I can’t believe I will be almost 23 when I get home.

How untouchable are trains! No stop lights. No traffic. Yet they fit right into the landscape with the smallest disturbance of only a 7 foot-wide track. Oh, and some tunnels blasted through mountains when necessary but who is there to disturb in the center of a mountain anyways? Train windows remind me of thos old moving picture machines that you stick your face into and crank a handle on the side to make a series of scenes crawl slowly before your eyes. Trains. Travel by train.
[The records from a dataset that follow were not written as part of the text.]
/-- The v-registers that a lane memory word returns. -/
def laneDst : Word → List Nat
  | .instr _ i => if (laneMem i).isSome || i matches .vdec _ then laneWrites i else []
  | .wait _ | .trap _ _ => []

/-- What a context's words have still to write: the registers of its accesses that wait, the futures that its registers await, and the
registers of a lane word of which lanes have still to be performed (R431; log 4). -/
def State.pendingHeld (s : State) (c : Nat) : List Held :=
  let x := s.ctx c
  let due (kind reg : Nat) (producer : Issued) (lanes : W64) : Held :=
    { ctx := c % 32, kind, reg, value := 0, producer, lane := decide (kind = 5), ready := false, lanes }
  let late (o : LateOp) : List Held :=
    (o.kDst.map fun d => due 0 d.toNat o.word 0) ++ o.vDst.map fun r => due 5 r o.word (maskOf o.lanes)
  (s.late.filter fun o => o.ctx = c).flatMap late
    ++ ((s.crew x.crew).futs.filter fun e => e.busy && !e.detached && decide (e.ctx = c) && isPending e.value).map
        (fun e => due 2 e.reg.toNat e.word 0)
    ++ ((pendingLanes x).elim [] fun m => (laneDst (s.nextLane c)).map fun r => due 5 r ⟨laneAddr x, x.openedAt⟩ m)

/-- Entries of one word's v-register stand as one, with all its lanes. -/
def joinHeld (h : Held) (hs : List Held) : List Held :=
  let same (q : Held) : Bool :=
    decide (h.kind = 5) && decide (q.kind = 5) && decide (q.reg = h.reg) && decide (q.producer = h.producer) && (q.ready == h.ready)
  if hs.any same then hs.map fun q => if same q then { q with lanes := q.lanes ||| h.lanes } else q else h :: hs

/-- The pending list of a context in the order of issue: what its stopped bench holds back, and what is still to come. SKST's fields have no
KIND in R431. -/
def State.pendingList (s : State) (c : Nat) : List Held :=
  let hs := ((s.bench (benchOf c)).held.filter fun h => h.ctx = c % 32 && decide (h.kind < 16)) ++ s.pendingHeld c
  (sortBy (fun (a b : Held) => decide (a.producer.since ≤ b.producer.since)) hs).foldr joinHeld []

/-- The pending list as bytes: at most 64 entries, the last of which counts those beyond. -/
def heldArea (hs : List Held) : List Byte :=
  if hs.length ≤ 64 then hs.flatMap heldEntry
  else (hs.take 63).flatMap heldEntry ++ leBytes 8 (hs.length - 63) ++ leBytes 8 0 ++ leBytes 8 (15 * 2 ^ 8) ++ leBytes 8 0

/-- The state of a handle of a skein. -/
def State.handleEntry (s : State) (x : Skein) (h : HReg) : List Byte :=
  let v := hGet x h
  let w := s.crew x.crew
  let t := slotOf w (v.toNat % 256)
  if handleTrap w x.index v = some .handleStale then leBytes 16 v.toNat
  else
    let ops := (w.tileOps.filter fun o => decide (o.dst = v.toNat % 256) || decide (o.src = v.toNat % 256)).length
    leBytes 8 (v.toNat + t.gen * 2 ^ 16 + bnum t.alloc * 2 ^ 24 + bnum t.first * 2 ^ 25 + bnum t.poisoned * 2 ^ 26
      + bnum (t.owner = some x.index && !t.orphan) * 2 ^ 27 + (if t.orphan then 127 else t.owner.getD 127 % 128) * 2 ^ 28 + t.stamp % 16 * 2 ^ 35 + min ops 255 * 2 ^ 40)
      ++ le8 t.desc

/-- The areas of a bench's dump, by offset. -/
def State.dumpAreas (s : State) (bench : Nat) : List (Nat × List Byte) :=
  let v := s.bench bench
  let cs := s.benchCtxs bench
  let held := distinct (s.strandsOf bench)
  let header := leBytes 4 0x46574442 ++ leBytes 4 bench ++ le8 v.stoptime ++ leBytes 8 v.stopcause
    ++ leBytes 8 (cs.foldl (fun m c => m + 2 ^ (c % 32)) 0) ++ leBytes 8 (held.foldl (fun m t => m + 2 ^ t) 0)
  (0, header) :: cs.flatMap (fun c => (skeinAreas (recordSkein { s.ctx c with out := smGet [] v.stood (c % 32) })).map fun p => (0x1000 + 0x2000 * (c % 32) + p.1, p.2))
    ++ held.map (fun t => (0x41000 + 0x1000 * t, s.strandArea (256 * bench + 4 * t)))
    ++ cs.map (fun c => (0x81000 + 0x800 * (c % 32), heldArea (s.pendingList c)))
    ++ cs.map (fun c => (0x91000 + 0x100 * (c % 32), (List.range 16).flatMap fun i => s.handleEntry (s.ctx c) (BitVec.ofNat 4 i)))

/-- Bytes of a dump image. -/
def dumpSize : Nat := 0x93000

/-- A stopped bench writes its dump. -/
def State.dumpBench (s : State) (bench : Nat) : State :=
  let v := s.bench bench
  if !v.stopped then s
  else
    let a := v.dumpaddr.toNat
    let s1 := (s.dumpAreas bench).foldl (fun s p => s.devWrite (a + p.1) p.2) (s.zeroRange (a % Config.physEnd) dumpSize)
    s1.setBench bench { s1.bench bench with dumpdone := true }

/-- A dump waits for a copy that still writes in its buffer (R342). -/
def State.dumpWaits (s : State) (bench : Nat) : Bool := (s.bench bench).stopped && s.rangeBusy (s.bench bench).dumpaddr.toNat dumpSize

/-- DBG_DUMP. -/
def execDbgDump (bench : Nat) (s : State) : Out :=
  if s.dev.ready && s.dumpWaits bench then .refused (.notEnabled "DBG_DUMP") else s.atBench bench "DBG_DUMP" fun s => s.dumpBench bench

/-! ## Beacons (R432) -/

/-- Every beacon on its way: those of the dies in order, then those of other devices. -/
def State.beacons (s : State) : List Beacon := ((List.range Config.dies).flatMap fun d => (s.die d).beacons) ++ s.fab.beacons

/-- Two beacons have one sender. -/
def sameSender (a b : Beacon) : Bool := a.commid = b.commid && a.skid = b.skid

/-- A beacon on its way has reached a bench; it is gone once it has reached every bench. -/
def beaconAt (bench : Nat) (b : Beacon) (l : List Beacon) : List Beacon :=
  let b1 := { b with reached := b.reached ++ [bench] }
  if Config.benches ≤ b1.reached.length then l.erase b else l.map fun q => if q = b then b1 else q

/-- The lowest context of a bench that trace admits. -/
def State.tracedCtx (s : State) (bench : Nat) : Option Nat :=
  ((List.range 32).map (32 * bench + ·)).find? fun c => (s.ctx c).live && traceOn (s.bench bench) (s.commOf c).tenant

/-- The BEACON packet of a bench (R435). Where DELTA would exceed its field, a SYNC of a context that trace admits stands first; with no
such context DELTA shows its greatest value (log 77). -/
def State.traceBeacon (s : State) (bench : Nat) (b : Beacon) : State :=
  let v := s.bench bench
  if traceOn v (bitsOf b.commid.toNat 39 32) && bitOf v.trctl.toNat 4 then
    let s1 := match s.tracedCtx bench with
      | some c => if 2047 < s.dev.cycle - v.lastCycle then s.traceSyncOnly c else s
      | none => s
    let v1 := s1.bench bench
    let head := packetHead 8 0 (min 2047 (s1.dev.cycle - v1.lastCycle)) b.payload.toNat
    s1.setBench bench (queuePacket v1 s1.dev.cycle [head, b.time, BitVec.ofNat 64 s1.time,
      BitVec.ofNat 64 (b.commid.toNat % 2 ^ 32 * 2 ^ 32 + b.skid.toNat % 2 ^ 32)])
  else s

/-- A beacon acts on a bench: a packet, and the test against BCNMATCH. -/
def State.beaconActs (s : State) (bench : Nat) (b : Beacon) : State :=
  let ctl := (s.bench bench).stopctl.toNat
  let s1 := s.traceBeacon bench b
  if bitOf ctl 1 && decide (bitsOf ctl 63 32 = b.payload.toNat) then s1.stopBench bench 4 else s1

/-- BEACON_ARRIVAL: the beacon at a place among those on their way reaches a bench; those of one sender arrive in issue order. -/
def execBeaconArrival (bench pos : Nat) (s : State) : Out :=
  match s.beacons[pos]? with
  | none => .refused (.notEnabled "BEACON_ARRIVAL")
  | some b =>
    if decide (Config.benches ≤ bench) || b.reached.contains bench
        || (s.beacons.take pos).any (fun q => sameSender q b && !q.reached.contains bench) then .refused (.notEnabled "BEACON_ARRIVAL")
    else
      let s1 := (List.range Config.dies).foldl (fun s d =>
        s.setDie d { s.die d with beacons := beaconAt bench b (s.die d).beacons }) s
      .next ((s1.setFab { s1.fab with beacons := beaconAt bench b s1.fab.beacons }).beaconActs bench b)

/-! ## The trace buffer (R437) -/

/-- Software has read packets: the space before the pointer returns, and a full buffer takes packets again with 16 bytes free. -/
def State.writeTrrptr (s : State) (bench : Nat) (v : W64) : State :=
  let b := s.bench bench
  let n := b.trsize.toNat
  let p : W64 := if 12 ≤ n && decide (n ≤ 30) then BitVec.ofNat 64 (v.toNat % 2 ^ n) else v
  let b1 := { b with trrptr := p }
  s.setBench bench (reportLost (if b1.full && decide (16 ≤ traceFree b1) then { b1 with full := false } else b1) s.dev.cycle)

/-- TRRPTR_WRITE. -/
def execTrrptrWrite (bench : Nat) (v : W64) (s : State) : Out := s.atBench bench "TRRPTR_WRITE" fun s => s.writeTrrptr bench v

/-- Words written into a ring buffer of a size, from an offset on. -/
def State.ringWords (s : State) (base size off : Nat) : List W64 → State
  | [] => s
  | w :: ws => (s.devWrite (base + off % size) (le8 w)).ringWords base size (off + 8) ws

/-- Packets that are dropped, and the packets that LOST packets among them had counted (R437). -/
def droppedCount (ps : List (List W64)) : Nat :=
  (ps.map fun p => if bitsOf (p.headD 0).toNat 63 60 = 6 then bitsOf (p.headD 0).toNat 43 0 else 1).foldl (· + ·) 0
def droppedNew (ps : List (List W64)) : Nat := (ps.filter fun p => bitsOf (p.headD 0).toNat 63 60 ≠ 6).length

/-- TRACE_PACKET_WRITE: the oldest packet goes into the buffer, and TRWPTR advances. Where fewer than 8 bytes would stay free it is
dropped, and with it every packet that follows, until software writes TRRPTR. -/
def execTracePacketWrite (bench : Nat) (s : State) : Out :=
  let b := s.bench bench
  match b.packets with
  | [] => .refused (.notEnabled "TRACE_PACKET_WRITE")
  | p :: rest =>
    let size := traceSize b
    if b.trsize.toNat < 12 || decide (30 < b.trsize.toNat)
        || (List.range p.length).any (fun i => s.rangeBusy (b.trbase.toNat + (b.trwptr.toNat + 8 * i) % size) 8) then
      .refused (.notEnabled "TRACE_PACKET_WRITE")
    else if traceFree b < 8 * p.length + 8 then
      .next (s.setBench bench { b with packets := [], full := true, lost := b.lost + droppedCount b.packets,
                                       trlost := BitVec.ofNat 64 (min (b.trlost.toNat + droppedNew b.packets) (2 ^ 64 - 1)) })
    else
      let s1 := s.ringWords b.trbase.toNat size b.trwptr.toNat p
      let b1 := { b with packets := rest, trwptr := BitVec.ofNat 64 ((b.trwptr.toNat + 8 * p.length) % size) }
      .next (s1.setBench bench (reportLost b1 s.dev.cycle))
I love the lack of attachment the perpetual traveler has toward material things. It is of utmost importance (on account of aching backs and fee-happy airlines) to keep your luggage light. In the process of elimination, you find that really a human only needs a handful of things to be happy and healthy. Things when you do not need them anymore you merely bid adieu in the place where it’s necessity expired and you do not look back like Lot’s wife did. Trinkets are another story. Curios. Those curious things that after your travels you put into your Ger or Boma or Bedouin’s tent and when someone comes over for tea, they pick it up and gasp, “ooh, I’ve never seen such a curious thing!” And then you smile a knowing smile and slip into a nonchalant recounting of the story of how such a curious thing came to reside in your Bedouin’s tent. You see, it really is all about stories.
I’ve taken to collecting small vials of sands…magical Gobi sand, Shifting sands of Serengeti, white sands washed by the Indian ocean, Sahara sands, sands of crumbled pyramid dust at Giza, black sands shiny with mica in New Zealand, volcanic sands in Hawaii….sands. Maybe I’ll put each kind into a small hourglass and try to figure out the significance of sands and travels and time. Or maybe I’ll just use them to time each team’s turn when we play Taboo. I’m really good at Taboo.

Once I get on this plane, I’ll leave Tanzania. I’m not sure if I’ll ever come back. And I’m ok with that. Did you know that I’ll be riding camels in three different countries?